------ SUPPLIED RECORDS

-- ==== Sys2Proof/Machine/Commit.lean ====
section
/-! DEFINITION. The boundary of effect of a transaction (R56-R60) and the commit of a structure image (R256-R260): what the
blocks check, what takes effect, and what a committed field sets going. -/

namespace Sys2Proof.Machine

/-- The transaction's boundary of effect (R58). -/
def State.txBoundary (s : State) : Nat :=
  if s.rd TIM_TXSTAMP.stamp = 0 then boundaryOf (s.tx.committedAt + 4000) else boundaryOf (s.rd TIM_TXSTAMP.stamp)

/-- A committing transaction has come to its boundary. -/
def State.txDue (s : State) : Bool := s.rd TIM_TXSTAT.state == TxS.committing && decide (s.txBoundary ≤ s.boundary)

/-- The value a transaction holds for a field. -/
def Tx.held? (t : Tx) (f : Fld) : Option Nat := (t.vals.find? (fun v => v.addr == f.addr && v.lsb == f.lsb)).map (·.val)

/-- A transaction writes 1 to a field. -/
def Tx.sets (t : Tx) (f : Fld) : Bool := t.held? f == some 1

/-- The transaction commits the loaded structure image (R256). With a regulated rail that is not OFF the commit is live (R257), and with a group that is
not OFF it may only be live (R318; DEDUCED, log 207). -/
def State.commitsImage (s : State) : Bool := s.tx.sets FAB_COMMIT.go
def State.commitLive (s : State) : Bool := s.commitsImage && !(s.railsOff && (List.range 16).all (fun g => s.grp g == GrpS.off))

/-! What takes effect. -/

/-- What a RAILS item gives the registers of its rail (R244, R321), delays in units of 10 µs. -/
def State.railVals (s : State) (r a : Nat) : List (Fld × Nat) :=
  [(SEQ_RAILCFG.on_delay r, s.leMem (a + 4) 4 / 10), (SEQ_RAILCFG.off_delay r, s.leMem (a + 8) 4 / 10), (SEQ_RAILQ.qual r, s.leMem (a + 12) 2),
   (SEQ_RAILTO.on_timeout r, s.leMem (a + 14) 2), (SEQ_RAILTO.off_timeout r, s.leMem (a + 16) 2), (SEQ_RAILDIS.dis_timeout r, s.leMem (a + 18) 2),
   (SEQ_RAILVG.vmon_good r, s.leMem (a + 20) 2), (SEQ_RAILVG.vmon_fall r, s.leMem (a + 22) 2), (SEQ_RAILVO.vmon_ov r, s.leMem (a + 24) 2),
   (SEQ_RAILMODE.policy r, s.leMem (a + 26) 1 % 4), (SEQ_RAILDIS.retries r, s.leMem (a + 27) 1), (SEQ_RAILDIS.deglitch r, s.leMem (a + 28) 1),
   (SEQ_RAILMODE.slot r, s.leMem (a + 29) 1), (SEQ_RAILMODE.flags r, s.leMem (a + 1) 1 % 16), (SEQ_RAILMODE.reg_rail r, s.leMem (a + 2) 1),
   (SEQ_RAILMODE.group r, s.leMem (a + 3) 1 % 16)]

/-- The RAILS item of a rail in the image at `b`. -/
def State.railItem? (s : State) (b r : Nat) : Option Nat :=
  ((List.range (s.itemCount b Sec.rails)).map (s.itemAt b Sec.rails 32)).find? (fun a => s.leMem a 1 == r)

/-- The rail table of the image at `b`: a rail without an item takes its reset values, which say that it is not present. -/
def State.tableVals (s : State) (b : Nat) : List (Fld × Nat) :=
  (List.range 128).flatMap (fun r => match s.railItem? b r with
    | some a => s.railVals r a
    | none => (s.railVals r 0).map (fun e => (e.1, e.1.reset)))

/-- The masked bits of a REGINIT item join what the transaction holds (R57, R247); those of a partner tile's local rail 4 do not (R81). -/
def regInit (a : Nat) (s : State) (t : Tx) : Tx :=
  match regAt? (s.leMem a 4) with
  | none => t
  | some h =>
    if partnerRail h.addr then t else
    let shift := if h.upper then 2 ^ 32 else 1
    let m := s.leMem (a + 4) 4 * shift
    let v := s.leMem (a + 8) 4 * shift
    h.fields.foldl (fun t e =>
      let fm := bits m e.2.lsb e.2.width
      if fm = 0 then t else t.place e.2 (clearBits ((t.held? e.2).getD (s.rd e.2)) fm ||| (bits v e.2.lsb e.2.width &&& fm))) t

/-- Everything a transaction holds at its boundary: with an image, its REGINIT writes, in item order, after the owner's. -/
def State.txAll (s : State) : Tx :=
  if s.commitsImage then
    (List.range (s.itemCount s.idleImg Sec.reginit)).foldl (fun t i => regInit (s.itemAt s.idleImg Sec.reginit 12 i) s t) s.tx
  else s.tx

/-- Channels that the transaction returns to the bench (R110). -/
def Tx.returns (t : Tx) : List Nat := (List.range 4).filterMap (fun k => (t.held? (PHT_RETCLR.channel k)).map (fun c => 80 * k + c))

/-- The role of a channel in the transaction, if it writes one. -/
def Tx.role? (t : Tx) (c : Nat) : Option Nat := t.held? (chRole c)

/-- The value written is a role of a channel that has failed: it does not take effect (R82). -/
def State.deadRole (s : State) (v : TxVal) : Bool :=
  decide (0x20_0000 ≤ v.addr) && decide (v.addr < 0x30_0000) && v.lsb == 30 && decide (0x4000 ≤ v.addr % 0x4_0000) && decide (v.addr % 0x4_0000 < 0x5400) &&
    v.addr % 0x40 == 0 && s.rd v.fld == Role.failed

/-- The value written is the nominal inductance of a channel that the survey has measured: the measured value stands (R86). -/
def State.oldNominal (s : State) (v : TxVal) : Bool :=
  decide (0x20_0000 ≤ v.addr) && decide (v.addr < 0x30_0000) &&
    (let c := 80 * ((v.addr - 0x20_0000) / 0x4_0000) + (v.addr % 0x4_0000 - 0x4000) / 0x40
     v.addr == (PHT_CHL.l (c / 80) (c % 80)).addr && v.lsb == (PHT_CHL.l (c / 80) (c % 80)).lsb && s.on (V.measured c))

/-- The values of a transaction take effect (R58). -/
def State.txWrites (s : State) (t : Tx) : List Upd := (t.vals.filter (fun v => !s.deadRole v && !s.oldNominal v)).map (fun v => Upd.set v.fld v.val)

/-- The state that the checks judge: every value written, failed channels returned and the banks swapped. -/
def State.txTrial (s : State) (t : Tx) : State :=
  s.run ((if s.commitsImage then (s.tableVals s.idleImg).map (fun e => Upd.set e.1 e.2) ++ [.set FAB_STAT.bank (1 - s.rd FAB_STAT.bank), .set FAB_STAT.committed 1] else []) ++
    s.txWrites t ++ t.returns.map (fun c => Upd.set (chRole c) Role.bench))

------------
------ SUPPLIED RECORDS

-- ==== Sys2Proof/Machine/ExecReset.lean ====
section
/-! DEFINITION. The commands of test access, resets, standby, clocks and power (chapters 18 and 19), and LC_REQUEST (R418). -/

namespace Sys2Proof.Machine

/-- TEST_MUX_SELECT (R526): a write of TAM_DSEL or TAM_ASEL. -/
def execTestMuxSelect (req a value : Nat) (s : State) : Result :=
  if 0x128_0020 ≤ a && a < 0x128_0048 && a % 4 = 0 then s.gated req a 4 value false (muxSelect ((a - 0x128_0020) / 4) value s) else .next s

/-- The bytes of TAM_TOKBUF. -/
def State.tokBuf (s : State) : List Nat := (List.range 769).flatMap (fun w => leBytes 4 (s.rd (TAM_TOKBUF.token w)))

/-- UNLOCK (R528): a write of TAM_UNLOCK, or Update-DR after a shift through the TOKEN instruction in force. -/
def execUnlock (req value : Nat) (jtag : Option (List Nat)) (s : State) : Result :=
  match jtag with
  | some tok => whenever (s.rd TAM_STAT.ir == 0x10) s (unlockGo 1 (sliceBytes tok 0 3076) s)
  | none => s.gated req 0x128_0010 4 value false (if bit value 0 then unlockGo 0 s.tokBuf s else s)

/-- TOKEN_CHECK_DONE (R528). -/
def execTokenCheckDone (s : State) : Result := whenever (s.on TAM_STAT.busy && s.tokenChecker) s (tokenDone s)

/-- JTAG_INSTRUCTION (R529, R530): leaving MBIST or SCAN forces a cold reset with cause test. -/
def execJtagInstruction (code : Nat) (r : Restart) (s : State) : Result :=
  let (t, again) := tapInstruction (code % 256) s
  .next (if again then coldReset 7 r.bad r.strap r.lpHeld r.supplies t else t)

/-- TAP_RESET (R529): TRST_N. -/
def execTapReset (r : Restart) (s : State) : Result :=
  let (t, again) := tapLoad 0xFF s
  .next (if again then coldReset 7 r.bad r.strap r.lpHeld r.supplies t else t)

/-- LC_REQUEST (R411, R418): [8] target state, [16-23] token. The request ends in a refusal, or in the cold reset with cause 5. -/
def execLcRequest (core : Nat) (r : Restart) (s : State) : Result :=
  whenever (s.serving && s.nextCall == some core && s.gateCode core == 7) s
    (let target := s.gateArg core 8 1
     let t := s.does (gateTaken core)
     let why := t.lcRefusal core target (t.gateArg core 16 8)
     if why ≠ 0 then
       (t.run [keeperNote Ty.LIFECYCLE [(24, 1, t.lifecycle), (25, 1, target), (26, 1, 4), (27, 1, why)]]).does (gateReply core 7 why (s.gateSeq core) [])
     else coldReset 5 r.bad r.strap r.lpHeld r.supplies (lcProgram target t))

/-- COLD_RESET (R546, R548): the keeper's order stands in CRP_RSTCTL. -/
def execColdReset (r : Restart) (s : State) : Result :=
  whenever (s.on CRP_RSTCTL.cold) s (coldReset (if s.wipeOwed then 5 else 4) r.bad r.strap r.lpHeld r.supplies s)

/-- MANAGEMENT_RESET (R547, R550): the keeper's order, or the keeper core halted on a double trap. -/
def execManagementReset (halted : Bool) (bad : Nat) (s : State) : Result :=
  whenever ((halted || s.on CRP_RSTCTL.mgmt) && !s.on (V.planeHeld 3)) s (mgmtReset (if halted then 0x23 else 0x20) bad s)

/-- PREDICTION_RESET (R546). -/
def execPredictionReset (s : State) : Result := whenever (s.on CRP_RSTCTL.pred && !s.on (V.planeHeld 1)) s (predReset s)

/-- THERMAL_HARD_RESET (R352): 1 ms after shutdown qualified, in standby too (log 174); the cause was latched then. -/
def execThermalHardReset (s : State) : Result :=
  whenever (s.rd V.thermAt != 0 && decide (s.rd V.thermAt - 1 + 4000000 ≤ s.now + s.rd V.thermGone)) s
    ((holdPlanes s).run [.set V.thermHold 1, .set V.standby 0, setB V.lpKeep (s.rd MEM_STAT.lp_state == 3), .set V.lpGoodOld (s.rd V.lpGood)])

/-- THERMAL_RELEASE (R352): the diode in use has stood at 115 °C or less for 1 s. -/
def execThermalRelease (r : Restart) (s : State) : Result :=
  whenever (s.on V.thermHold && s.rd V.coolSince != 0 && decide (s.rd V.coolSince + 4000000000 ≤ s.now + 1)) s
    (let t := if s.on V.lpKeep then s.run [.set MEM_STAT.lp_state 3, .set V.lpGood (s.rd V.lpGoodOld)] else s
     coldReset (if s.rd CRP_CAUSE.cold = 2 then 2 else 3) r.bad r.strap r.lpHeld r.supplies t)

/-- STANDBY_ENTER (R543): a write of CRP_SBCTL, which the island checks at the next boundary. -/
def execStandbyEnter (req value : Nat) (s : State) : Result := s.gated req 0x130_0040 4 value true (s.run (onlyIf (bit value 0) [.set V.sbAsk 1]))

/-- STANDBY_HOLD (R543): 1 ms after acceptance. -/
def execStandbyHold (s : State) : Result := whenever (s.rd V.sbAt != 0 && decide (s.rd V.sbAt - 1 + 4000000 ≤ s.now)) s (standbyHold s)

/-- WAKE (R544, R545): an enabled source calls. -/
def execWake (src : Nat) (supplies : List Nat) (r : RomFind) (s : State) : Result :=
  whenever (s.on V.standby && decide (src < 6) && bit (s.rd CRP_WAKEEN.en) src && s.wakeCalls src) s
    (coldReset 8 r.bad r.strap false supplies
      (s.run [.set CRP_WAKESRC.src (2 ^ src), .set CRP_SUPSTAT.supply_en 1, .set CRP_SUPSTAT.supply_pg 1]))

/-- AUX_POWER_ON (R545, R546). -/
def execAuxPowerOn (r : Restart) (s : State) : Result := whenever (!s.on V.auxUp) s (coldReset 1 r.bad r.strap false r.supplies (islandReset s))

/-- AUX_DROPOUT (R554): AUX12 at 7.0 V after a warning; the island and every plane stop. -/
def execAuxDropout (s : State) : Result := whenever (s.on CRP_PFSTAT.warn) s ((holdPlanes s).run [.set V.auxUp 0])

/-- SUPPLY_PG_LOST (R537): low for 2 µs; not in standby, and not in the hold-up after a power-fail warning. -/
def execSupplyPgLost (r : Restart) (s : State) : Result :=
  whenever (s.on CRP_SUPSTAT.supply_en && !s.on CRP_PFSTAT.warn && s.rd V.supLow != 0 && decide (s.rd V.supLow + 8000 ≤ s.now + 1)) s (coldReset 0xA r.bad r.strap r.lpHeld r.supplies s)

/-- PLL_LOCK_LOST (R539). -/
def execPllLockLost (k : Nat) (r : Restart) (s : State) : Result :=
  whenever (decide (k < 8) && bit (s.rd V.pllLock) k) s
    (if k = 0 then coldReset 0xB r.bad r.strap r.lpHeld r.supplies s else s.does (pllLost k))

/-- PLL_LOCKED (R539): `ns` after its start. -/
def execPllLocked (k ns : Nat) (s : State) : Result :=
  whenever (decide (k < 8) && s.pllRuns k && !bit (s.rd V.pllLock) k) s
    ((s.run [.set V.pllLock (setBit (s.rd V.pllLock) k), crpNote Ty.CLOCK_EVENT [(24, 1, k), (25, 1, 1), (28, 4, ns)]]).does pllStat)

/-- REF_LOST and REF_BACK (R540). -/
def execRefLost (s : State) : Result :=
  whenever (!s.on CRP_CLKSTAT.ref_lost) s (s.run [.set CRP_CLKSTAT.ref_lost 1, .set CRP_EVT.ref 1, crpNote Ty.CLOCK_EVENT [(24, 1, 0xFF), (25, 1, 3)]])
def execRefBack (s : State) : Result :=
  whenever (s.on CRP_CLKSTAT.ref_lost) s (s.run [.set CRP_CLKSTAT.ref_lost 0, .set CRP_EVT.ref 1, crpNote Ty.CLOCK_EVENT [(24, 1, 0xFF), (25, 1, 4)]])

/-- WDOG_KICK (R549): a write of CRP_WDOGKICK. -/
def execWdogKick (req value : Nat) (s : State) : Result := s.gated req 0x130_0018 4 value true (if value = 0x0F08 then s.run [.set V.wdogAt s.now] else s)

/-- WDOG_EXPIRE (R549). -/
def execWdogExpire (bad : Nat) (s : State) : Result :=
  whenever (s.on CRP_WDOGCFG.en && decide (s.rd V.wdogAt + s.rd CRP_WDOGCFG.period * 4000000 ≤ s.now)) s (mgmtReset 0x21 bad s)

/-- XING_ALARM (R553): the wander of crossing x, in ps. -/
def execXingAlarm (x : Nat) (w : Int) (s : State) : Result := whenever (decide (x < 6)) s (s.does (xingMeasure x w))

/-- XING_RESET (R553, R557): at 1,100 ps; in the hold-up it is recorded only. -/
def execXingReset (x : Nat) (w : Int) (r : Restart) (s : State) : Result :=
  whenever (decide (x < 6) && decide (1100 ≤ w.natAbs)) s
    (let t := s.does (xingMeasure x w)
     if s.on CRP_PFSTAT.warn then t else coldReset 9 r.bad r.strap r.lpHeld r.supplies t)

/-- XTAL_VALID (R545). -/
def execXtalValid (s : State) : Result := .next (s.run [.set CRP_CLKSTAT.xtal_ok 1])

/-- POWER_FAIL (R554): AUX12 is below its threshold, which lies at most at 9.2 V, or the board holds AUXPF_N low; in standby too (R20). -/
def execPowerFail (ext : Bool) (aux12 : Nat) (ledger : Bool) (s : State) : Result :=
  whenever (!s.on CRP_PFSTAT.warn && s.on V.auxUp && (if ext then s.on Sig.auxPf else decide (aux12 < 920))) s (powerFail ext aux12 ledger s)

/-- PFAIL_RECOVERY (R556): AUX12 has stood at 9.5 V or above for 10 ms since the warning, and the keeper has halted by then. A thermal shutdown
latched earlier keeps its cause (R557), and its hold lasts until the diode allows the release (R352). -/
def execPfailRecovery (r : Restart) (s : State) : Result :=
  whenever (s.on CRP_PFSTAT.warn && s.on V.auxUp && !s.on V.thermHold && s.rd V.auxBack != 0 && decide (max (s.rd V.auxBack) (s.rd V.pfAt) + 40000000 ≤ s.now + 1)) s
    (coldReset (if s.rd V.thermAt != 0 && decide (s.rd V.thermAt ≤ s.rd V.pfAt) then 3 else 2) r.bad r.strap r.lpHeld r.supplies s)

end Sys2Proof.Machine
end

------------
------ SUPPLIED RECORDS

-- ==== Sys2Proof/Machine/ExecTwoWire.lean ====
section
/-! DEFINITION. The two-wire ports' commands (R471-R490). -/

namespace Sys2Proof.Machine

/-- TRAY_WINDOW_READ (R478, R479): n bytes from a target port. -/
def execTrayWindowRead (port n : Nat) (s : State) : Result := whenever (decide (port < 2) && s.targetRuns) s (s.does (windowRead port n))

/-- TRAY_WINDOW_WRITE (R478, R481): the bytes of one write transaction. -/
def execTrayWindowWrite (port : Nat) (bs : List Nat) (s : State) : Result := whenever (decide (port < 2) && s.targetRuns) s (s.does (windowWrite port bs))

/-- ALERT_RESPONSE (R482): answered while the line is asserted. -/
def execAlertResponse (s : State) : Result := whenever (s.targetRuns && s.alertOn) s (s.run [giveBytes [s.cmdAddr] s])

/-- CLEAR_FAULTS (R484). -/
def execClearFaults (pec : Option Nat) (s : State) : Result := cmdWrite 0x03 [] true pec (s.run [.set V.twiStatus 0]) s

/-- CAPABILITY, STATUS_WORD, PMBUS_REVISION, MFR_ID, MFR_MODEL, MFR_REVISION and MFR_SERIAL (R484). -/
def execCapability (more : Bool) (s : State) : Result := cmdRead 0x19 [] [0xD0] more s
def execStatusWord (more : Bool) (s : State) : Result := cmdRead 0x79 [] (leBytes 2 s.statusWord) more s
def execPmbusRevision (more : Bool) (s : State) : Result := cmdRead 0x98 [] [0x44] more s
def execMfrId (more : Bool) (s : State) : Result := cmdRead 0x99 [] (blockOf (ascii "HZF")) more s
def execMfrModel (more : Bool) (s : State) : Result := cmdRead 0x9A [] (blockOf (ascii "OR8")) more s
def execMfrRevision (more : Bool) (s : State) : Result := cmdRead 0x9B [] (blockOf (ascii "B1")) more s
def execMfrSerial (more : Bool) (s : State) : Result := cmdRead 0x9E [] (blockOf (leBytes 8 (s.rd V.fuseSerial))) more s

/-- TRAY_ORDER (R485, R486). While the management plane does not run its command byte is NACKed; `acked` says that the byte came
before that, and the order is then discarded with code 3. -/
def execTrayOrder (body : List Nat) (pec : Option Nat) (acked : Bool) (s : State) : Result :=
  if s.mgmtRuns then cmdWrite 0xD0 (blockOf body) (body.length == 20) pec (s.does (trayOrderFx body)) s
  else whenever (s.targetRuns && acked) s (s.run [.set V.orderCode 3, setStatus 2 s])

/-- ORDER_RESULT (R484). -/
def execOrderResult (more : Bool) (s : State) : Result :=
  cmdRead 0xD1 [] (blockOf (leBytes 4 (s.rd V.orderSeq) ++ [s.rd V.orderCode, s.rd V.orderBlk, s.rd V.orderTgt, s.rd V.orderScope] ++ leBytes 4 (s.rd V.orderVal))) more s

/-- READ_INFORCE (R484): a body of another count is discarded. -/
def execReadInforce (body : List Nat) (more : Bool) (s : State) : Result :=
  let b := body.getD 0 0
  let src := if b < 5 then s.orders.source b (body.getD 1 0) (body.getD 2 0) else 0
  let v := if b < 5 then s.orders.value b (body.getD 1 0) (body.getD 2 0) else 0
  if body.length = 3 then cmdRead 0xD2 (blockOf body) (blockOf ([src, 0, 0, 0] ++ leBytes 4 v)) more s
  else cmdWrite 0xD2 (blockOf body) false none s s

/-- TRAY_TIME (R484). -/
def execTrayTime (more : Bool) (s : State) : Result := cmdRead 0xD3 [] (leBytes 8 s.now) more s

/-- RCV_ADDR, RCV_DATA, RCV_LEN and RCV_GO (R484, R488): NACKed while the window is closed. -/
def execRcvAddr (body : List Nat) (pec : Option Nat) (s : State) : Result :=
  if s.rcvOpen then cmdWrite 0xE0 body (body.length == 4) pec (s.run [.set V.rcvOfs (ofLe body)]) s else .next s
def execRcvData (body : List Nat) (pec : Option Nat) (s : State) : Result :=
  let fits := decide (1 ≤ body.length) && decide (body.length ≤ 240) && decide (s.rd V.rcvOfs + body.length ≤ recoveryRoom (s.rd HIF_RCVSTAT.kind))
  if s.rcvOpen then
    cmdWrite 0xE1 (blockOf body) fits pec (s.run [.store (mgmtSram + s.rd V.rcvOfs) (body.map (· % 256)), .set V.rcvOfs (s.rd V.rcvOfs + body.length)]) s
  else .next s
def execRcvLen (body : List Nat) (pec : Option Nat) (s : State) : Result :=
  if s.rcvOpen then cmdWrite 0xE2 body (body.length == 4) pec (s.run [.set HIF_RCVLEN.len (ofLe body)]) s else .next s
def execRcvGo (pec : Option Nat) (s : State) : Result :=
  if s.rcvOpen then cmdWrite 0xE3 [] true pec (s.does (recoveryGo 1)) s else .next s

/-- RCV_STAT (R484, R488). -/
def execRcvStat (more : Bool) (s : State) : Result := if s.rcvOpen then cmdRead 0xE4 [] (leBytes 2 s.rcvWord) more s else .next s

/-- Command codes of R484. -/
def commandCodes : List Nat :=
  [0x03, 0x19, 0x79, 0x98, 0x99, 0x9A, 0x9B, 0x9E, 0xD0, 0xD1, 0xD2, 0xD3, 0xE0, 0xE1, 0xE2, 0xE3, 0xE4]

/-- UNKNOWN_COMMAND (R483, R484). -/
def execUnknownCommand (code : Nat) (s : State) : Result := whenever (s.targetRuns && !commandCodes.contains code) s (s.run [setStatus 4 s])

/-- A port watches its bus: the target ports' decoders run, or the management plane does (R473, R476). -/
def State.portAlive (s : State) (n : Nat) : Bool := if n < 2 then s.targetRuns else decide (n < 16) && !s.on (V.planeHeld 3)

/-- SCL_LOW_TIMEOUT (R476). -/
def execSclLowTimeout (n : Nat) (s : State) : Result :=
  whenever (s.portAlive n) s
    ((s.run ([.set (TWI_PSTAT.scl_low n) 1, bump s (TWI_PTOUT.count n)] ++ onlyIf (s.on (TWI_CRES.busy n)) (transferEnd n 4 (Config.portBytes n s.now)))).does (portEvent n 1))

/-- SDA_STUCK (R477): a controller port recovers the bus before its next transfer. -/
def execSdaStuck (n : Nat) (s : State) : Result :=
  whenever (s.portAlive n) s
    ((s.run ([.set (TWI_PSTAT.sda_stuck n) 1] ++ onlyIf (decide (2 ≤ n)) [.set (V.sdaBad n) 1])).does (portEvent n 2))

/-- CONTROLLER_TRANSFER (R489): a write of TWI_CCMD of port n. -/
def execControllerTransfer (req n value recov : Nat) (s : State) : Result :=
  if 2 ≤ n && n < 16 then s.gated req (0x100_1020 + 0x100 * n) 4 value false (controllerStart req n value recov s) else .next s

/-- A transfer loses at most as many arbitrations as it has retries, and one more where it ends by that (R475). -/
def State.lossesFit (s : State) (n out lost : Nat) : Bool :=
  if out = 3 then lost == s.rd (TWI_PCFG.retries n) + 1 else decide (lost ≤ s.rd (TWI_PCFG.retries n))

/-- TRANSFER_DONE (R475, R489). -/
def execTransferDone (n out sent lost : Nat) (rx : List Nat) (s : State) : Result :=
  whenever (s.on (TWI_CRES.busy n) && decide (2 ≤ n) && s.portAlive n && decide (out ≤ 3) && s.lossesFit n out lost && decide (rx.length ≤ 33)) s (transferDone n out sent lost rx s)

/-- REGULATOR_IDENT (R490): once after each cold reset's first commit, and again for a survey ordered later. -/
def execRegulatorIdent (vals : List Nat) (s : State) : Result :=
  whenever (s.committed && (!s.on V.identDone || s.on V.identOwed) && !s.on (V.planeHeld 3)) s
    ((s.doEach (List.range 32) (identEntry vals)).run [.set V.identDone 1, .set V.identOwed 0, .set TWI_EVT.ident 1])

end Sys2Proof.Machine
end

------------

• _TASK ITEM_
Write only the number of lines in the entries that contain the word "bits".

• _RESULT BELOW_
3